> **Prompt**: Below are some entries. Repeat exactly the lines from the one with "s.regionOf k with" through the one with "let n := s.sched pk", and only those.

───── Record excerpts ─────

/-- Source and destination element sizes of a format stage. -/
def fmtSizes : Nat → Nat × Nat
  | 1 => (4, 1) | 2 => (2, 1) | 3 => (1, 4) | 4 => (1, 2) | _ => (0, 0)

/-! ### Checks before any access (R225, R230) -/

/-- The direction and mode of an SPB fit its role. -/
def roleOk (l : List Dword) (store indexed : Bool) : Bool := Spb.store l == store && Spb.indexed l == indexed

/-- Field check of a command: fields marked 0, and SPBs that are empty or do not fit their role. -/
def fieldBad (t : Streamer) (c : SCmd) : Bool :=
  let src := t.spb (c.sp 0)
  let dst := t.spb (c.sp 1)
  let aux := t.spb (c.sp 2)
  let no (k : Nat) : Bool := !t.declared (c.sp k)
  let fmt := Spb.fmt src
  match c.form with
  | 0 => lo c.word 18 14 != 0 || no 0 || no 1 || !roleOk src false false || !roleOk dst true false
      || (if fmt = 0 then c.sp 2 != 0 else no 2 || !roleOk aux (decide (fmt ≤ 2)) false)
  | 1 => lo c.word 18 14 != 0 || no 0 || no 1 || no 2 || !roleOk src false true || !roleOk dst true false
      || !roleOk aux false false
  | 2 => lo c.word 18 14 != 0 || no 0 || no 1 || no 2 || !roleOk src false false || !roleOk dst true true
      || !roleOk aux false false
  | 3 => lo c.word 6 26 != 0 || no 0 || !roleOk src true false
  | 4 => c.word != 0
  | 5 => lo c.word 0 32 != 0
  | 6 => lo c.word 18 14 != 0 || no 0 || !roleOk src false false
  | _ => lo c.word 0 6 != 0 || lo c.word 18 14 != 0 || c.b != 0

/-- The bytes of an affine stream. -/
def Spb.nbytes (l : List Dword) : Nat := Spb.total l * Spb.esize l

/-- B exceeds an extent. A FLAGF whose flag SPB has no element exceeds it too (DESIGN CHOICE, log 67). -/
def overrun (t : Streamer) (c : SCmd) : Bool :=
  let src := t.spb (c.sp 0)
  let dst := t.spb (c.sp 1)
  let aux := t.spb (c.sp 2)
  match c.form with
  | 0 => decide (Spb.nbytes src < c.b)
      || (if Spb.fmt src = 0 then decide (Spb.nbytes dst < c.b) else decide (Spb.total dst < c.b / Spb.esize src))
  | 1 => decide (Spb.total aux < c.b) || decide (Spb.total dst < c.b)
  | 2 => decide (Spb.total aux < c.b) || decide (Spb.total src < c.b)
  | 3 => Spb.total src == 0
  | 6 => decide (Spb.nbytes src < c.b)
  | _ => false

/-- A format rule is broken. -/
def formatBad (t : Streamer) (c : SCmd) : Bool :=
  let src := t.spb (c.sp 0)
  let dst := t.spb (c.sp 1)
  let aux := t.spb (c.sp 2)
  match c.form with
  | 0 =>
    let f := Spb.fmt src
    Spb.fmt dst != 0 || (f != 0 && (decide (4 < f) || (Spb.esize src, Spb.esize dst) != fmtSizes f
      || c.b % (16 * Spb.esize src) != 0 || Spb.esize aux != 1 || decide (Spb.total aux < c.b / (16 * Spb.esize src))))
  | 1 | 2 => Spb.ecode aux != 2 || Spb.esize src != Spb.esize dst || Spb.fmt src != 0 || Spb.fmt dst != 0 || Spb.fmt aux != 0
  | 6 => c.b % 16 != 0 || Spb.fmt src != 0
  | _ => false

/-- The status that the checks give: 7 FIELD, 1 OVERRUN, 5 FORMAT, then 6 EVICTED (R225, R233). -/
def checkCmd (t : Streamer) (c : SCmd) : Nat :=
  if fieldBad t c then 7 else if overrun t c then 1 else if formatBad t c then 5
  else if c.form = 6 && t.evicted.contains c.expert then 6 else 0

─────
───── Record excerpts ─────

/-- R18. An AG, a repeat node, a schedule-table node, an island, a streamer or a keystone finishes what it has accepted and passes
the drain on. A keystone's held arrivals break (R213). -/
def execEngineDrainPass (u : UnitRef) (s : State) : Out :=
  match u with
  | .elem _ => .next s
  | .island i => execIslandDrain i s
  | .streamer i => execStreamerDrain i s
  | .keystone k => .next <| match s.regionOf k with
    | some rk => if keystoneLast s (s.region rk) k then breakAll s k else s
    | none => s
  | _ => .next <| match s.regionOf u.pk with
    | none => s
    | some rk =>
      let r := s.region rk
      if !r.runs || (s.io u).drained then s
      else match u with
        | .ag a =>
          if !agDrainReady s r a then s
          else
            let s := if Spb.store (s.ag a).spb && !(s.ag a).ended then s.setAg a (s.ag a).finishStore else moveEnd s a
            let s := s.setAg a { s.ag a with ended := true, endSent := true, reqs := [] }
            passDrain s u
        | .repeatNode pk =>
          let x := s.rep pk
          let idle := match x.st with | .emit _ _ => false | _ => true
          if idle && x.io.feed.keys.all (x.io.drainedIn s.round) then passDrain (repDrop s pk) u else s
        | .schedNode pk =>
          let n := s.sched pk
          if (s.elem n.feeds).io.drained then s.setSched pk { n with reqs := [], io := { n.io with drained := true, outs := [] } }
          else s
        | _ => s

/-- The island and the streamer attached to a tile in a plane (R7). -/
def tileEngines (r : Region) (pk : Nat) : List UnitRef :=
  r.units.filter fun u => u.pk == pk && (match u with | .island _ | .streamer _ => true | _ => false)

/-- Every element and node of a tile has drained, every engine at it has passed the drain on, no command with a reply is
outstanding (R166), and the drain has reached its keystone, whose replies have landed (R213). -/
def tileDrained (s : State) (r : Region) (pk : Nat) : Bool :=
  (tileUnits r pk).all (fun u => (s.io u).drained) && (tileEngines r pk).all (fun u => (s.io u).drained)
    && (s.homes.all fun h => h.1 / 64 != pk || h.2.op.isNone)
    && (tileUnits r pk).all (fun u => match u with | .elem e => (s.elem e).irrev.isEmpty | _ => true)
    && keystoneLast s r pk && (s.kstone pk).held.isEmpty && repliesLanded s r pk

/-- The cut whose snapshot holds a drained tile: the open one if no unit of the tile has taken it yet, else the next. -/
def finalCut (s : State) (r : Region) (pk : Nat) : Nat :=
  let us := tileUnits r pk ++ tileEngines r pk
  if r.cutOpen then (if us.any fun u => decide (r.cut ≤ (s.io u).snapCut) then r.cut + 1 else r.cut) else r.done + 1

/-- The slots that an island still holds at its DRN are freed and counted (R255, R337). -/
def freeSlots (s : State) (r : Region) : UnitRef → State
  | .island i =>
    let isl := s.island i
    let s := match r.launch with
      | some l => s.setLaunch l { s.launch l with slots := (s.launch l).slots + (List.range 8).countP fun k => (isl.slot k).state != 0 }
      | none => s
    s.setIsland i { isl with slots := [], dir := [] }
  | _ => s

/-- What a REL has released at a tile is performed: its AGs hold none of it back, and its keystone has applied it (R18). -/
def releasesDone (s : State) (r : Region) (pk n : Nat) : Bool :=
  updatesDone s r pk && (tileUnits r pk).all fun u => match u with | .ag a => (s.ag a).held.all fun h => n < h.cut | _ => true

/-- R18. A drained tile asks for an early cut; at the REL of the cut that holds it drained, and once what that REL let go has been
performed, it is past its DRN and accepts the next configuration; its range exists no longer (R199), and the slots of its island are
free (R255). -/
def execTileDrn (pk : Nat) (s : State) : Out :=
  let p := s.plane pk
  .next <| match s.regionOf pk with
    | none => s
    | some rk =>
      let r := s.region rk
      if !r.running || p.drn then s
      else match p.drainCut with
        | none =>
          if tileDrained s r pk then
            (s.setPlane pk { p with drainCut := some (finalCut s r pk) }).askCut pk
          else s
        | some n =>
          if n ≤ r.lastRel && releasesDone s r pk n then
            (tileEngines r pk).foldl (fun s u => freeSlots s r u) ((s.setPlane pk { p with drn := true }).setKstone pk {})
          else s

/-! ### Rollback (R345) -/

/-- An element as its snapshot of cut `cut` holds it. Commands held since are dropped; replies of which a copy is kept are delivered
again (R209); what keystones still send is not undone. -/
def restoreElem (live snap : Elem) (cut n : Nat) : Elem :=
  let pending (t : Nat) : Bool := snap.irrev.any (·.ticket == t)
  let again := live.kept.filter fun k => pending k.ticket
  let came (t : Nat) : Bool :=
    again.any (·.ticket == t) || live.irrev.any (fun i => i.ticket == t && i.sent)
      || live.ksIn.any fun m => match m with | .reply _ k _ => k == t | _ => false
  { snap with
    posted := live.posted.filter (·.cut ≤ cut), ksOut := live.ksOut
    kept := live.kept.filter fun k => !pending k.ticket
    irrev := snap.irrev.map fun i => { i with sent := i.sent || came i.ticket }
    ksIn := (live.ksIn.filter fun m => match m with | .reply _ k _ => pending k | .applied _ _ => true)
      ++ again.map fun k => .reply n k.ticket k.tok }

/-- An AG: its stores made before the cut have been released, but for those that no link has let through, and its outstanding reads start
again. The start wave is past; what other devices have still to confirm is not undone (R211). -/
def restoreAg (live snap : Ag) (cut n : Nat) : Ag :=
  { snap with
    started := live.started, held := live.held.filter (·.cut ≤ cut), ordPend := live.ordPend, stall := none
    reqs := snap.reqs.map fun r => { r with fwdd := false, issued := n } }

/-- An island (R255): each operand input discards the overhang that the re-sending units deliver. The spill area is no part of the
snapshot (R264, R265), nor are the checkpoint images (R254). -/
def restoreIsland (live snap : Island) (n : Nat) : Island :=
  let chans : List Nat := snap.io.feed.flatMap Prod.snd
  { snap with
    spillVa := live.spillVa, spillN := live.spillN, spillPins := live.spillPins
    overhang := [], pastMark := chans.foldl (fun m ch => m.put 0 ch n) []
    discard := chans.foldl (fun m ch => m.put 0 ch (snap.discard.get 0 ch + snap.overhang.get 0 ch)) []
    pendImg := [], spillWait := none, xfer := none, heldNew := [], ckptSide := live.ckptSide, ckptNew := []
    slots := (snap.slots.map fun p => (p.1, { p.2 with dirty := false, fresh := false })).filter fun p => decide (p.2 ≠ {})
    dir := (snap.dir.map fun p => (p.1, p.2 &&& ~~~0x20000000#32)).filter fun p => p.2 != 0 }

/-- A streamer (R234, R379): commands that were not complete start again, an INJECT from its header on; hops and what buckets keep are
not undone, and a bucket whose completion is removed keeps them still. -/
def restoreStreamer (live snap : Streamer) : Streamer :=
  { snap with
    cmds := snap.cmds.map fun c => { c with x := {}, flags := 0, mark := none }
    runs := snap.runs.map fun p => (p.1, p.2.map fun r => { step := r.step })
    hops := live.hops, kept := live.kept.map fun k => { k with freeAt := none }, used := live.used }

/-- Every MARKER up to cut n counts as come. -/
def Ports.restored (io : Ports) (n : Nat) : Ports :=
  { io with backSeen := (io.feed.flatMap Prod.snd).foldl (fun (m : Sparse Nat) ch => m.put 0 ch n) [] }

─────

> **Expected answer**:
  | .keystone k => .next <| match s.regionOf k with
    | some rk => if keystoneLast s (s.region rk) k then breakAll s k else s
    | none => s
  | _ => .next <| match s.regionOf u.pk with
    | none => s
    | some rk =>
      let r := s.region rk
      if !r.runs || (s.io u).drained then s
      else match u with
        | .ag a =>
          if !agDrainReady s r a then s
          else
            let s := if Spb.store (s.ag a).spb && !(s.ag a).ended then s.setAg a (s.ag a).finishStore else moveEnd s a
            let s := s.setAg a { s.ag a with ended := true, endSent := true, reqs := [] }
            passDrain s u
        | .repeatNode pk =>
          let x := s.rep pk
          let idle := match x.st with | .emit _ _ => false | _ => true
          if idle && x.io.feed.keys.all (x.io.drainedIn s.round) then passDrain (repDrop s pk) u else s
        | .schedNode pk =>
          let n := s.sched pk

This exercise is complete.